Start of DATA SUPPLIED
-- ==== Sys2Proof/Machine/CommandsHost.lean ====
section
/-! DEFINITION. The commands' meanings: The host ports. -/

namespace Sys2Proof.Machine

/-- REGISTER_WRITE (R564). -/
def execRegisterWrite (agent : Fin 11) (a : BitVec 32) (v : BitVec 32) (narrow : Bool) (env : HostEnv)
    (s : State) : Host.Outcome State Fault Refusal :=
  s.host <| registerWrite agent.val a.toNat v.toNat narrow env

/-- HOST_READ (R575). -/
def execHostRead (p : Fin 2) (h : UdpHead) (count : BitVec 16) (addr : BitVec 32) (env : HostEnv)
    (s : State) : Host.Outcome State Fault Refusal :=
  s.host <| hostRead p.val h count.toNat addr.toNat env

/-- HOST_WRITE (R575). -/
def execHostWrite (p : Fin 2) (h : UdpHead) (count : BitVec 16) (addr : BitVec 32) (bytes : List Byte)
    (env : HostEnv) (s : State) : Host.Outcome State Fault Refusal :=
  s.host <| hostWrite p.val h count.toNat addr.toNat bytes env

/-- HOST_POST (R574). -/
def execHostPost (p : Fin 2) (h : UdpHead) (hole : BitVec 32) (bytes : List Byte)
    (s : State) : Host.Outcome State Fault Refusal :=
  s.host <| hostPost p.val h hole.toNat bytes

/-- HOST_PGHGET (R574). -/
def execHostPghget (p : Fin 2) (h : UdpHead) (hole : BitVec 32) (s : State) : Host.Outcome State Fault Refusal :=
  s.host <| hostPghget p.val h hole.toNat

/-- HOST_NOTIFY (R574). -/
def execHostNotify (p : Fin 2) (s : State) : Host.Outcome State Fault Refusal :=
  s.host <| hostNotify p.val

/-- HOST_REQUEST_DENIED (R573). -/
def execHostRequestDenied (p : Fin 2) (h : UdpHead) (magic : BitVec 16) (version : BitVec 8) (op : BitVec 8)
    (s : State) : Host.Outcome State Fault Refusal :=
  s.host <| hostRequestDenied p.val h magic.toNat version.toNat op.toNat

/-- ARP_REQUEST (R573). -/
def execArpRequest (p : Fin 2) (srcMac : List Byte) (src : BitVec 32) (target : BitVec 32)
    (s : State) : Host.Outcome State Fault Refusal :=
  s.host <| arpRequest p.val srcMac src.toNat target.toNat

/-- ICMP_ECHO_REQUEST (R573). -/
def execIcmpEchoRequest (p : Fin 2) (srcMac : List Byte) (src : BitVec 32) (target : BitVec 32) (payload : List Byte)
    (s : State) : Host.Outcome State Fault Refusal :=
  s.host <| icmpEchoRequest p.val srcMac src.toNat target.toNat payload

/-- SPI_WRITE (R578). -/
def execSpiWrite (addr : BitVec 32) (words : List (BitVec 32)) (whole : Bool) (env : HostEnv)
    (s : State) : Host.Outcome State Fault Refusal :=
  s.host <| spiWrite addr.toNat (words.map (·.toNat)) whole env

/-- SPI_READ (R578). -/
def execSpiRead (addr : BitVec 32) (count : Nat) (whole : Bool) (env : HostEnv)
    (s : State) : Host.Outcome State Fault Refusal :=
  s.host <| spiRead addr.toNat count whole env

/-- SPI_STATUS (R578). -/
def execSpiStatus (s : State) : Host.Outcome State Fault Refusal :=
  s.host <| spiStatus

/-- ETHERNET_LINK_CHANGE (R619). -/
def execEthernetLinkChange (p : Fin 2) (up : Bool) (speed : Fin 2) (s : State) : Host.Outcome State Fault Refusal :=
  s.host <| ethernetLinkChange p.val up speed.val

end Sys2Proof.Machine
end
End of DATA SUPPLIED
__TASK TO COMPLETE__. Look through the entries above, and wherever a line holds the word "count", copy it.

__TASK ANSWER__.
def execHostRead (p : Fin 2) (h : UdpHead) (count : BitVec 16) (addr : BitVec 32) (env : HostEnv)
  s.host <| hostRead p.val h count.toNat addr.toNat env
def execHostWrite (p : Fin 2) (h : UdpHead) (count : BitVec 16) (addr : BitVec 32) (bytes : List Byte)
  s.host <| hostWrite p.val h count.toNat addr.toNat bytes env
def execSpiRead (addr : BitVec 32) (count : Nat) (whole : Bool) (env : HostEnv)
  s.host <| spiRead addr.toNat count whole env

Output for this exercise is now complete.